_TASK PROMPT_: Find every line of the listing below where "pFree" appears, and copy it.

_THE DATA_:
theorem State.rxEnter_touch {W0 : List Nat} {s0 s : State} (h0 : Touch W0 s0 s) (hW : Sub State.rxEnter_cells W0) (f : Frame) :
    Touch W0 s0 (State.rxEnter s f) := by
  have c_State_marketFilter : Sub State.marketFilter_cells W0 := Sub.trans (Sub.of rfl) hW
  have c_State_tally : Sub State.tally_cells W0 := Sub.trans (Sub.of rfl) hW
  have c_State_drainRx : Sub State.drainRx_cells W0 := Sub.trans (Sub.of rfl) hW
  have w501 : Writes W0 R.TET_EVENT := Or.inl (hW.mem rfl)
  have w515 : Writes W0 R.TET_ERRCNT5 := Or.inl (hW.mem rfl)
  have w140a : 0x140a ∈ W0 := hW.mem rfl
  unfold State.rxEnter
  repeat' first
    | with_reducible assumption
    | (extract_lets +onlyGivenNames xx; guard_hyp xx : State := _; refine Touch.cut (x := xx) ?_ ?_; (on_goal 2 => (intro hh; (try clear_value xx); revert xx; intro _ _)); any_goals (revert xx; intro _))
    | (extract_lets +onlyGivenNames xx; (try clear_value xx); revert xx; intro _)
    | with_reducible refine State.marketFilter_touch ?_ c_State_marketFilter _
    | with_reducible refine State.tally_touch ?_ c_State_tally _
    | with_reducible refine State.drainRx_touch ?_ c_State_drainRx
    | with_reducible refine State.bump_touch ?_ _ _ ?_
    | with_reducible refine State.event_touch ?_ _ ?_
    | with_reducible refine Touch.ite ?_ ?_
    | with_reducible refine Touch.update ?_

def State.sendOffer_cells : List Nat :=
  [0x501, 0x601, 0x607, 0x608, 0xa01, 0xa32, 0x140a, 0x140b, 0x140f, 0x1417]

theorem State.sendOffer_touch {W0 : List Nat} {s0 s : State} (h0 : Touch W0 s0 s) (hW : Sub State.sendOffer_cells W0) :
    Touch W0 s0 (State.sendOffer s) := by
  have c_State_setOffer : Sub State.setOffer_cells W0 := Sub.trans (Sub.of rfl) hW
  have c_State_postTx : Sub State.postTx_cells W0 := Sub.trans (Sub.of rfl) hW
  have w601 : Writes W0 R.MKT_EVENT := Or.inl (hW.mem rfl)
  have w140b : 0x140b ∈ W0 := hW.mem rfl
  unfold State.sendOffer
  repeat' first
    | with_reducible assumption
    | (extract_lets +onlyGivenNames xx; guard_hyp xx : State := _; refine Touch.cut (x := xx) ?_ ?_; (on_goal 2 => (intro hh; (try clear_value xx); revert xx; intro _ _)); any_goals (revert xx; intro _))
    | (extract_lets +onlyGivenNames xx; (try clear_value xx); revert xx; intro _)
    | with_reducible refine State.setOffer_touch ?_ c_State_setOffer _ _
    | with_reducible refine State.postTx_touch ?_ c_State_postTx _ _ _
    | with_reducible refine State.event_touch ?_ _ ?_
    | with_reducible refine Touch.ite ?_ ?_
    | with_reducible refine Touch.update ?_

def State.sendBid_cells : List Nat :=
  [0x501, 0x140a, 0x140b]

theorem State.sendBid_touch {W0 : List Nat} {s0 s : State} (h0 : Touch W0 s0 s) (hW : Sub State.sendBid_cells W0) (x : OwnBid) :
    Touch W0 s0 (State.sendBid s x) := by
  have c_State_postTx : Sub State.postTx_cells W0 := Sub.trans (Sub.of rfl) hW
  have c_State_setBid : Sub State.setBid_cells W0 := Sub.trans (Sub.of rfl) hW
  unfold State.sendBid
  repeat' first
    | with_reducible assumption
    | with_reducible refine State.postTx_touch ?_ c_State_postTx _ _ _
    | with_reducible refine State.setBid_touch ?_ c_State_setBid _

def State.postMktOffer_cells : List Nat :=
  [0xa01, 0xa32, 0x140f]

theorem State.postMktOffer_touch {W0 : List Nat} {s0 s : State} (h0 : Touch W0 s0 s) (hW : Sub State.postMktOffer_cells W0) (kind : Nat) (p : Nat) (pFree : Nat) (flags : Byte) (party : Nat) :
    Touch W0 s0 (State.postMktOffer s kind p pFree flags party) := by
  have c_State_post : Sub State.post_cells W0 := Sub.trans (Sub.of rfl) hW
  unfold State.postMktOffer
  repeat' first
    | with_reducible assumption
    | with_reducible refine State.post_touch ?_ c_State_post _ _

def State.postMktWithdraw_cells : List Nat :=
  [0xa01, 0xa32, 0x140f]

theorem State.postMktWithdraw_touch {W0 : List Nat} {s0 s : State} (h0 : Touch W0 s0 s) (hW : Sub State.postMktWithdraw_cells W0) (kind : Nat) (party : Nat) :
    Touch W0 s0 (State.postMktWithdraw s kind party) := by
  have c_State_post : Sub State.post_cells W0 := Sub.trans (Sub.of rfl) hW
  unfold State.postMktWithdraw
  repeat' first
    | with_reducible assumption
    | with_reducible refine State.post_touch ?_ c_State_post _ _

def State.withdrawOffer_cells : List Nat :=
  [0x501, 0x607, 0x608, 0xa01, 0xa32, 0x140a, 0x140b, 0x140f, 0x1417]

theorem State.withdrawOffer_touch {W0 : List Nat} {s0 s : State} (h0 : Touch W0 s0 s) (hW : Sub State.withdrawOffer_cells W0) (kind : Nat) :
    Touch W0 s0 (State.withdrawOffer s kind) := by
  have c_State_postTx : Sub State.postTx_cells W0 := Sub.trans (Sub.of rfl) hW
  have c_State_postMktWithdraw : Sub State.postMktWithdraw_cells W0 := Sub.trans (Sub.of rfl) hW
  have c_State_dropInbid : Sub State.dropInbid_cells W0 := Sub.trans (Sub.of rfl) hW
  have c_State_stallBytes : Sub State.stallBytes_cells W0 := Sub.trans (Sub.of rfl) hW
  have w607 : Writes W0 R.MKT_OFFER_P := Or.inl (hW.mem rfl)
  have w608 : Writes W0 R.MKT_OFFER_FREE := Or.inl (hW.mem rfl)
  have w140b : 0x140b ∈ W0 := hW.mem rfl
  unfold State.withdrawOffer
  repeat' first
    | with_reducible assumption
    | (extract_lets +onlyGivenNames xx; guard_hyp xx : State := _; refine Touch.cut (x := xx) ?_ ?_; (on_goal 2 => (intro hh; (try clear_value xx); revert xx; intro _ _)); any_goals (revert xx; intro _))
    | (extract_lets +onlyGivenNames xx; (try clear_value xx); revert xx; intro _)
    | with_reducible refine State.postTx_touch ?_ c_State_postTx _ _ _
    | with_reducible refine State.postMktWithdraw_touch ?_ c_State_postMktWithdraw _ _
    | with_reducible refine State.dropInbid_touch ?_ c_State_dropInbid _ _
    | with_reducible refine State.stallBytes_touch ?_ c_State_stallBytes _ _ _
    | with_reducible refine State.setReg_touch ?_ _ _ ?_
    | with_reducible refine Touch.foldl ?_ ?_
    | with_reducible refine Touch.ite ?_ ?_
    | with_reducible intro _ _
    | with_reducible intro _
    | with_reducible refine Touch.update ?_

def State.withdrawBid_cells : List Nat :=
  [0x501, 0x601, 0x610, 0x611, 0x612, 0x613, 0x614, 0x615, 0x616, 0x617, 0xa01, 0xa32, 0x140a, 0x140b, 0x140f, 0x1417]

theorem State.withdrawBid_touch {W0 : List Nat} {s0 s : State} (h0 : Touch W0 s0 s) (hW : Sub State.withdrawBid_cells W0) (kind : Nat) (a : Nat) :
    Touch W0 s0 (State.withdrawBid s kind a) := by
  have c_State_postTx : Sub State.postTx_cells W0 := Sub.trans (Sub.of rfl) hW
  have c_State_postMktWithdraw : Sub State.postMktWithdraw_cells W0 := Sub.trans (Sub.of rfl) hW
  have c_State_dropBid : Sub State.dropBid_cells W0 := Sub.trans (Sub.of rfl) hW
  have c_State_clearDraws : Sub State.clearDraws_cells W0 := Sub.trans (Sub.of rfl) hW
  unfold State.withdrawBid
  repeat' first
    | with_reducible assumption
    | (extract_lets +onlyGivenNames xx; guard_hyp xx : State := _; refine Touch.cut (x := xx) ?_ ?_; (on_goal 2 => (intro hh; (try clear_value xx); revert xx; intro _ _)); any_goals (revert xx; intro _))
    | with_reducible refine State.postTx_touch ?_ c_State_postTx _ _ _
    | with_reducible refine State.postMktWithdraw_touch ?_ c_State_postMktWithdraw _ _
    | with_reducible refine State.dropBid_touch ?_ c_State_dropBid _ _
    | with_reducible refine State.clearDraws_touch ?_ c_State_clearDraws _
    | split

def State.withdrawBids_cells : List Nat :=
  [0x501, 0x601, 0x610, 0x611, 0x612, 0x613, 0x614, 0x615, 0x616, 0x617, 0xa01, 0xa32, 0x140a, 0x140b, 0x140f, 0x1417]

_WRITTEN RESPONSE_:
theorem State.postMktOffer_touch {W0 : List Nat} {s0 s : State} (h0 : Touch W0 s0 s) (hW : Sub State.postMktOffer_cells W0) (kind : Nat) (p : Nat) (pFree : Nat) (flags : Byte) (party : Nat) :
    Touch W0 s0 (State.postMktOffer s kind p pFree flags party) := by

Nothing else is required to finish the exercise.